Distributed Parameters 10 – Coordinate Systems

The determination of non-uniform current flow and equipotential lines of force are aided by the use of other coordinate systems. There are four coordinate systems feasible for 2-d networks: rectangular (Cartesian), polar, parabolic, and elliptic. Expressions are developed for the polar and parabolic systems.

Polar

Consider a polar coordinate system. This geometry represents a linear electrical taper.

In this system, equipotential lines are circles; current flow follows radii. Port 1 will be defined as x = 0; port 2 is at x = d. The coordinate system center is at x = – x₀. The network width is found from:

$\begin{displaymath}w\;=\;\frac{\,\theta\,x_o\,}{2\,\pi}\,\left(\,1\,+\,\frac{x}{\,x_o\,}\,\right)\;=\;w_o\,\left(\,1\,+\,\frac{x}{\,x_o\,}\,\right)\end{displaymath}$

where $w_o\,=\,\dfrac{\,\theta\,x_o\,}{2\,\pi}$ is the network width at x = 0 and $\theta$ is the angle of the network.

Capacitance is measured per-unit-length as measured radially and is proportional to width; resistance per-unit-length is inversely proportional to width.

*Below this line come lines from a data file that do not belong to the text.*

/-- Settles O56: by the invariant a command in progress has ERRCODE = 0 and ERR = 0. -/
theorem errorCodeTellsTheCause : Obligations.ErrorCodeTellsTheCause := by
  intro s t rest hi hm hr hb h
  obtain ⟨-, herr, -, hcode, -⟩ := hi.busy hb
  have hc : completion { s with agenda := rest } = .next t := (step_completion s rest hm hr hb).symm.trans h
  have hcause := completion_errcode_iff _ t hc hcode
  refine ⟨hcause .illegalCommand, hcause .noSecretSet, hcause .invalidSecretLength, ?_⟩
  rcases completion_failed_or_not _ t hc with ⟨e, -, rfl⟩ | ⟨hkept, hkeptCode⟩
  · simp [e.code_ne_zero]
  · exact iff_of_true (hkeptCode.trans hcode) (hkept.trans herr)

/-- Settles O33: the failure the three commands share. -/
theorem hashCommandsNeedASecret : Obligations.HashCommandsNeedASecret :=
  fun s i => exec_without_secret i s

/-! ### The interrupt output (60_exceptions.md R270) -/

/-- `irq` is low while neither of its flags is set. -/
theorem State.irq_eq_false (s : State) (hdone : s.done = false) (herr : s.err = false) : s.irq = false := by
  simp [State.irq, hdone, herr]

theorem State.accept_irq (s : State) (w : Word) : (s.accept w).irq = false :=
  State.irq_eq_false _ rfl rfl

/-- An acknowledgement of both bits lowers `irq` (60_exceptions.md R277). -/
theorem State.acknowledge_irq (s : State) (v : Word) (hdone : v.getLsbD 1 = true) (herr : v.getLsbD 2 = true) :
    (s.acknowledge v).irq = false :=
  State.irq_eq_false _ (by simp [hdone]) (by simp [herr])

/-- An acknowledgement of any bits raises no interrupt. -/
theorem State.irq_of_acknowledge_irq (s : State) (v : Word) (h : (s.acknowledge v).irq = true) : s.irq = true := by
  simp only [State.irq, State.acknowledge_ie, State.acknowledge_done, State.acknowledge_err, Bool.or_eq_true,
    Bool.and_eq_true] at h ⊢
  exact h.imp (fun ⟨hie, hdone, _⟩ => ⟨hie, hdone⟩) (fun ⟨hie, herr, _⟩ => ⟨hie, herr⟩)

/-- A write that raises `irq` is one to IE while idle. -/
theorem regWrite_irq (s : State) (v : Word) (r : Reg) (hs : s.irq = false) (ht : (regWrite s v r).irq = true) :
    s.busy = false ∧ r = .ie := by
  rcases regWrite_cases s v r with ⟨_, e⟩ | ⟨hb, ⟨_, e⟩ | ⟨_, e⟩ | ⟨hr, e⟩ | ⟨_, _, e⟩ | ⟨_, _, e⟩ | ⟨_, e⟩ |
    ⟨_, e⟩ | ⟨_, e⟩ | ⟨_, e⟩ | ⟨_, _, e⟩ | ⟨_, e⟩ | ⟨_, _, e⟩ | e⟩ <;> rw [e] at ht
  on_goal 2 => exact absurd ((s.accept_irq v).symm.trans ht) nofun
  on_goal 2 => exact absurd (hs.symm.trans (s.irq_of_acknowledge_irq v ht)) nofun
  on_goal 2 => exact ⟨hb, hr⟩
  all_goals exact absurd (hs.symm.trans ht) nofun

/-- A step that raises `irq` completes a command or takes a write to IE while idle. -/
theorem step_raises_irq (s t : State) (h : step s = .next t) (hs : s.irq = false) (ht : t.irq = true) :
    (s.busy = true ∧ s.rst = false ∧ ∃ rest, engineMoves s rest) ∨
    (s.busy = false ∧ ∃ (v : Word) (rest : List Event), s.agenda = .write 0x010 4 v :: rest) := by
  rcases step_cases s t h with ⟨rest, hm, he⟩ | ⟨_, _, _, _, _, _, rfl⟩ | ⟨off, v, rest, ha, h4, hw, _, rfl⟩ |
    ⟨_, _, _, rfl⟩ | ⟨b, rest, _, rfl⟩
  · rcases engineTurn_cases { s with agenda := rest } with ⟨_, e⟩ | ⟨hb, hr, _⟩ | ⟨hb, hr, _⟩
    · cases e.symm.trans he
      exact absurd (hs.symm.trans ht) nofun
    · exact .inl ⟨hb, hr, rest, hm⟩
    · exact .inl ⟨hb, hr, rest, hm⟩
  · exact absurd (hs.symm.trans ht) nofun
  · obtain ⟨hb, hr⟩ := regWrite_irq { s with agenda := rest } v (regAt off) hs ht
    obtain rfl := eq_offset_of_regAt off .ie h4 hw hr nofun
    exact .inr ⟨hb, v, rest, ha⟩
  · exact absurd (hs.symm.trans ht) nofun
  · rcases driveRst_cases { s with agenda := rest } b with ⟨_, _, e⟩ | ⟨_, e⟩ <;> rw [e] at ht
    · exact absurd (hs.symm.trans ht) nofun
    · exact absurd ((State.irq_eq_false _ rfl rfl).symm.trans ht) nofun

/-- Settles O52: what raises `irq`, then the two writes that lower it and reset, each by its own rule. -/
theorem interruptRisesAndFallsAsSaid : Obligations.InterruptRisesAndFallsAsSaid := by
  refine ⟨step_raises_irq, ?_, ?_, rfl⟩
  · intro s rest v ha hr hb hdone herr
    exact ⟨_, step_writeIdle s rest .status v ha hr hb, State.acknowledge_irq _ v hdone herr, rfl, rfl⟩
  · intro s rest w ha hr hb
    exact ⟨_, step_accept s rest w ha hr hb, State.accept_irq _ w⟩

end Sys2Proof.Machine

namespace Sys2Proof.Machine

/-! ### The platform's reset (70_reset_and_hazards.md R300) -/

/-- Asserting `rst`, or releasing it while it is asserted, resets the block. -/
theorem driveRst_of_asserted_or_held (s : State) (b : Bool) (h : b = true ∨ s.rst = true) :
    driveRst s b = { s.resetBlock with rst := b } :=
  if_pos ((Bool.or_eq_true b s.rst).mpr h)

/-- The step that asserts `rst`, or releases it while it is asserted. -/
theorem step_reset (s : State) (rest : List Event) (b : Bool) (ha : s.agenda = .rst b :: rest)
    (h : b = true ∨ s.rst = true) :
    step s = .next { s.resetBlock with rst := b, agenda := rest } :=
  (step_cons s (.rst b) rest ha).trans
    (congrArg Host.Outcome.next (driveRst_of_asserted_or_held { s with agenda := rest } b h))

/-- Settles O22: the reset state is a reset block, and so is the state after a step that asserts or releases `rst`. -/
theorem resetReturnsEveryRegister : Obligations.ResetReturnsEveryRegister := by
  refine ⟨State.resetBlock_atResetValues State.reset false, ?_⟩
  intro s rest b ha h
  exact ⟨_, step_reset s rest b ha h, State.resetBlock_atResetValues { s with agenda := rest } b, rfl, rfl, rfl⟩

end Sys2Proof.Machine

$\begin{displaymath}c(x)\;=\;c_o\,\left(\,1\,+\,\frac{x}{\,x_o\,}\,\right)\qquad\qquad r(x)\;=\;r_o\,\frac{1}{\,\left(\,1\,+\,\dfrac{x}{\,x_o\,}\,\right)\,}\end{displaymath}$

where c₀ and r₀ are the capacitance and resistance at x = 0

Computing the voltage at various points in the network where voltage V₀ is at port 1 and zero voltage at port 2. The pertinent expression is

$\begin{displaymath}\frac{\,d V\,}{d x}\;=\;-i\,r(x)\;=\;-\frac{i\,r_o}{\,\left(\,1\,+\,\dfrac{x}{\,x_o\,}\,\right)\,}\end{displaymath}$

where $V\;=\;V_o\,-\,i\,r_o\,x_o\,\mathit{ln}\left(\,1\,+\,\dfrac{x}{\,x_o\,}\,\right)$

The network resistance is found from

$\begin{displaymath}R\;=\;\int_{0}^{d}\,r(x)\,d x\,r_o\,x_o\,\mathit{ln}\left(\,1\,+\,\dfrac{d}{\,x_o\,}\,\right)\end{displaymath}$

From Ohm’s Law:

$\begin{displaymath}V(x)\;=\;V_o\,\left[\,1\,-\,\dfrac{\,\mathit{ln}\left(\,1\,+\,\dfrac{x}{\,x_o\,}\,\right)\,}{\,\mathit{ln}\left(\,1\,+\,\dfrac{d}{\,x_o\,}\,\right)\,}\,\right]\end{displaymath}$

The voltage drops are not linear with length; the point where the potential is V/2 occurs where

$\begin{displaymath}2\,\mathit{ln}\left(\,1\,+\,\dfrac{x}{\,x_o\,}\,\right)\;=\;\mathit{ln}\left(\,1\,+\,\dfrac{d}{\,x_o\,}\,\right)\;\;\textnormal{where}\;\;x\;=\;x_o\,\left[\,\sqrt{\,1\,+\,\dfrac{d}{\,x_o\,}\,}\,-\,1\,\right]\end{displaymath}$

Parabolic

A network on a parabolic coordinate is illustrated. Equipotential lines are in GRN; constant current lines are in MAG. A network laid out on a parabolic coordinates approximates a square root electrical taper.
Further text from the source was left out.